Last Two Weeks of Predicted Energy Demand Against Test Dataset
(RNN Hour-Ahead Model)
When analyzing the hourly root mean square error graphs for the hour-ahead model, the model exhibits its highest errors during the mid-day demand dip, primarily attributable to Behind-the-Meter (BtM) solar production. This is in contrary to expectations of weaker performance during demand peaks. This suggests that the solar radiation and temperature data integrated used to feed this information into the model don't provide complete insight into the actual production values that decrease the system's demand.
RMSE for each Hour of Day (RNN Hour-Ahead Model)
For our day-ahead forecast model, it aims to forecast the entire day's demand curve. The impact of this alteration is evident in the notable increase in error. The model underestimates both the daily dip and peak in demand, primarily due to the absence of previous-hour demand feedback, which would enable continuous refinement of its predictions. However, it's worth noting that during midnight and early morning hours, the model continues to perform admirably.
Last Two Weeks of Predicted Energy Demand Against Test Dataset
(RNN Day-Ahead Model)
Analyzing the hourly Root Mean Square Error (RMSE) values for our day-ahead forecast model reveals a pattern akin to the hour-ahead model, with the highest error values occurring during hours of photovoltaic (PV) production. Comparatively, the overall error values are higher than those of the hour-ahead model, which aligns with our expectations. Accordingly, a significant deviation is observed at midnight, where the error value experiences a considerable spike. This anomaly is attributable to the model's structure. Under the current setup, each day is structured as a distinct block of information. Consequently, for hour 0, the model lacks past data to refine its prediction, leading to heightened errors. This limitation highlights a clear drawback of the model, one that could be mitigated through potential adjustments to our sequence structure.
RMSE for each Hour of Day (RNN Day-Ahead Model)
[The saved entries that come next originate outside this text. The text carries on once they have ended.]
-- ==== Sys2Proof/WellFormed.lean ====
section
/-! DEFINITION. Which terms of `Instr` stand for something that can be commanded or can occur. -/

namespace Sys2Proof

/-- R178: an access within the 32 bytes of the register space that is not at a multiple of 4 or is
of fewer than 32 bits. -/
def misfit (offset bytes : Nat) : Bool :=
  decide (offset < 32) && decide (0 < bytes) && decide (bytes ≤ 4) &&
    (decide (offset % 4 ≠ 0) || decide (bytes < 4))

/-- The cells another master wrote: addresses strictly rising, and each one an address the engine's
own accesses can reach (R167: WIN_BASE × 4096 plus an offset below 2^32). -/
def cellsOk : List Host.Cell → Bool
  | [] => true
  | [c] => decide (c.1 < (2 ^ 32 - 1) * 4096 + 2 ^ 32)
  | c :: d :: rest => decide (c.1 < d.1) && cellsOk (d :: rest)

/-- R180: the values of the seven commands. -/
def isCommandValue (v : Word) : Bool := decide (1 ≤ v.toNat) && decide (v.toNat ≤ 7)

/-- A term that stands for an access the camera processor can make or an answer the bus can give. -/
def Instr.wellFormed : Instr → Bool
  | .commandUnknown v => !isCommandValue v
  | .registerWriteNoEffect (.misfitWrite offset bytes _) => misfit offset bytes
  | .registerWriteNoEffect (.misfitRead offset bytes) => misfit offset bytes
  | .memoryAttemptAnswer _ others => cellsOk others
  | _ => true

end Sys2Proof
end

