-- ==== Sys2Proof/Machine/State.lean ====
section
/-! DEFINITION. Everything the spec gives the machine, block by block, as plain data, and the state
right after reset. Fields marked MODEL are bookkeeping of work that the spec describes in time. -/

namespace Sys2Proof.Machine

/-! ### Reasons a step stops: none -/

/-- The engine never stops without a next state: halts, frame faults and refused commands are effects
on the state. So there is no fault, and the type has no constructor. -/
inductive Fault where
  deriving DecidableEq, Repr

/-- `notModelled` is raised by a row of the table that has no meaning yet (safe: the model stops where
the hardware goes on). No row raises it. -/
inductive Refusal where
  | notModelled (mnemonic : String)
  deriving DecidableEq, Repr

/-! ### Engine Controller -/

/-- R149. -/
inductive EngineState where
  | stopped | starting | parked | working | stopping | halted
  deriving DecidableEq, Repr

/-- R106, R149, with the codes of 10.1 in `HaltReason.code`. `noHalt` is NONE. -/
inductive HaltReason where
  | noHalt | linkBad | callBad | stackFull | stackEmpty | subchainState | subchainFrame
  | unterminated | badKind | chainRead | recordWrite | statusWrite | config
  deriving DecidableEq, Repr

/-- R149, R158, 10.3: the configuration copy. Numbers as read; `settleMode` is 1 FILTERED or 2 DIRECT
after a clean read. -/
structure ConfigCopy where
  rescanInterval : Nat := 0
  chainHead : Nat := 0
  rn : Nat := 0
  settleMode : Nat := 0
  reliefThreshold : Nat := 0
  opticalX : Nat := 0
  opticalY : Nat := 0
  boardOffset : Nat := 0
  dirOffset : Nat := 0
  dirLength : Nat := 0
  poolCount : Nat := 0
  retryCount : Nat := 0
  poolTable : Nat := 0
  staleLimit : Nat := 0
  holdLimit : Nat := 0
  zoomTol : Nat := 0
  focusTol : Nat := 0
  frameBudget : Nat := 0
  retryDelay : Nat := 0
  deriving DecidableEq, Repr

/-- R163: an armed rescan timer holds the TIME of arming and the interval (ms) it was armed under. -/
structure Timer where
  armedAt : Word
  interval : Nat
  deriving DecidableEq, Repr

/-- What the engine goes on with when a status write has ended. MODEL (R143, R144). -/
inductive After where
  | nothing
  | readConfig (resume : Bool)
  | look
  | boundary
  deriving DecidableEq, Repr

/-- A status write: the events set when it has ended without a failure, the events set when it has
ended or failed (R147), what follows it, and the cursor as it stood when the write began (R144). -/
structure StatusWrite where
  onSuccess : BitVec 10 := 0
  onEnd : BitVec 10 := 0
  after : After := .nothing
  cursorAtStart : Nat := 0
  deriving DecidableEq, Repr

/-- For what a configuration read is made (R157, R159, R160). -/
inductive ConfigWhy where
  | start | resume | reload | boundary
  deriving DecidableEq, Repr

/-- What the Engine Controller asks of the Memory Port, one after another. MODEL. -/
inductive EcTask where
  | status (w : StatusWrite)
  | config (why : ConfigWhy)
  deriving DecidableEq, Repr

/-- R143: the three accesses of a status write. -/
inductive StatusStage where
  | leading | body | trailing
  deriving DecidableEq, Repr

/-- The Engine Controller's work at the Port. `body` is the status block as it stood when the write
began (R141). -/
inductive EcJob where
  | config (why : ConfigWhy)
  | status (w : StatusWrite) (stage : StatusStage) (body : List Byte)
  deriving DecidableEq, Repr

/-- A job of the Engine Controller, and its result once its accesses have ended. -/
structure EcWork where
  job : EcJob
  ended : Bool := false
  ok : Bool := false
  data : List Byte := []
  deriving DecidableEq, Repr

/-- R91, R142, R149 and the bookkeeping of R143, R144, R153, R154, R159, R160. -/
structure Controller where
  engine : EngineState := .stopped
  haltReason : HaltReason := .noHalt
  haltRecord : Nat := 0
  cfg : ConfigCopy := {}
  cfgValid : Bool := false
  reloadReq : Bool := false
  abortReq : Bool := false
  timer : Option Timer := none
  cursor : Nat := 0
  linkWait : Bool := false
  wakePending : Bool := false
  groupsTaken : Word := 0
  groupsRetired : Word := 0
  framesDone : Word := 0
  framesFaulted : Word := 0
  derivedFilled : Word := 0
  derivedDropped : Word := 0
  derivedSkipped : Word := 0
  lastFrameNumber : Word := 0
  writeCount : Word := 0
  /-- The controller's access in progress. -/
  job : Option EcWork := none
  /-- MODEL: tasks that wait for the controller's turn. -/
  queue : List EcTask := []
  /-- R144, R160 step 2: a halt called for while a group is in flight. -/
  heldHalt : Option (HaltReason × Nat) := none
  /-- MODEL: the last main-chain record of the group whose boundary is being passed (R160). -/
  boundaryLast : Option Nat := none
  /-- MODEL: a STOP or ABORT was taken in PARKED and work in progress runs to its end (R153). -/
  stopAsked : Bool := false
  /-- MODEL: an ABORT taken with no group in flight ends the look, or abandons the configuration read of a
  START or RESUME, when its access has run to its end (R154, R160). -/
  endedByAbort : Bool := false
  /-- MODEL: a status write failed while a group was in flight or at its boundary, or after a failed access of the look
  had called for a halt: the entry into HALTED is not written (R144, R161). -/
  statusFailed : Bool := false
  /-- MODEL: a look was ended for a RELOAD and begins again after its read (R159, R160). -/
  lookAfterRead : Bool := false
  /-- MODEL: the cursor moved in the course of a look and no status write has been asked for since (R143). -/
  cursorDue : Bool := false
  /-- MODEL: events waiting for the status write that follows (R147: RECORD_FAULT). -/
  eventsDue : BitVec 10 := 0
  deriving DecidableEq, Repr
Our exploration of various models and structures has provided valuable insights into their performance characteristics, strengths, and weaknesses. Each model demonstrated satisfactory performance, yet with distinct advantages and limitations. For instance, extending the forecasting horizon for our neural network model revealed an accuracy trade-off, a common challenge in predictive modeling.
Remarkably, the hour-ahead neural network model emerged as a standout performer with an RMSE of less than 3%. However, there remains room for improvement in error reduction.
A significant challenge observed across all models is the inadequate representation of behind-the-meter solar generation in our input data. This deficiency contributes to increased RMSE values during solar production hours. To address this issue, one proposed strategy is to refine our dataset by selectively trimming earlier data, focusing on recent years such as 2023, during which there has been exponential growth in installed capacity. This adjustment aims to better demonstrate the correlation between solar radiation levels and the consequent decrease in electricity load due to behind-the-meter generation.
Furthermore, considering datasets that include information on installed rooftop solar capacity could provide valuable insights. Although such data may be initially uncorrelated with our current input data, it could enhance our modeling of intraday demand dips.
Another avenue for improvement involves adopting a strategy that merges multiple models and weighs their predictions. This approach can help mitigate inefficiencies, particularly evident in the day-ahead model's struggle to accurately predict load for midnight (hour 0 of our sequence structure).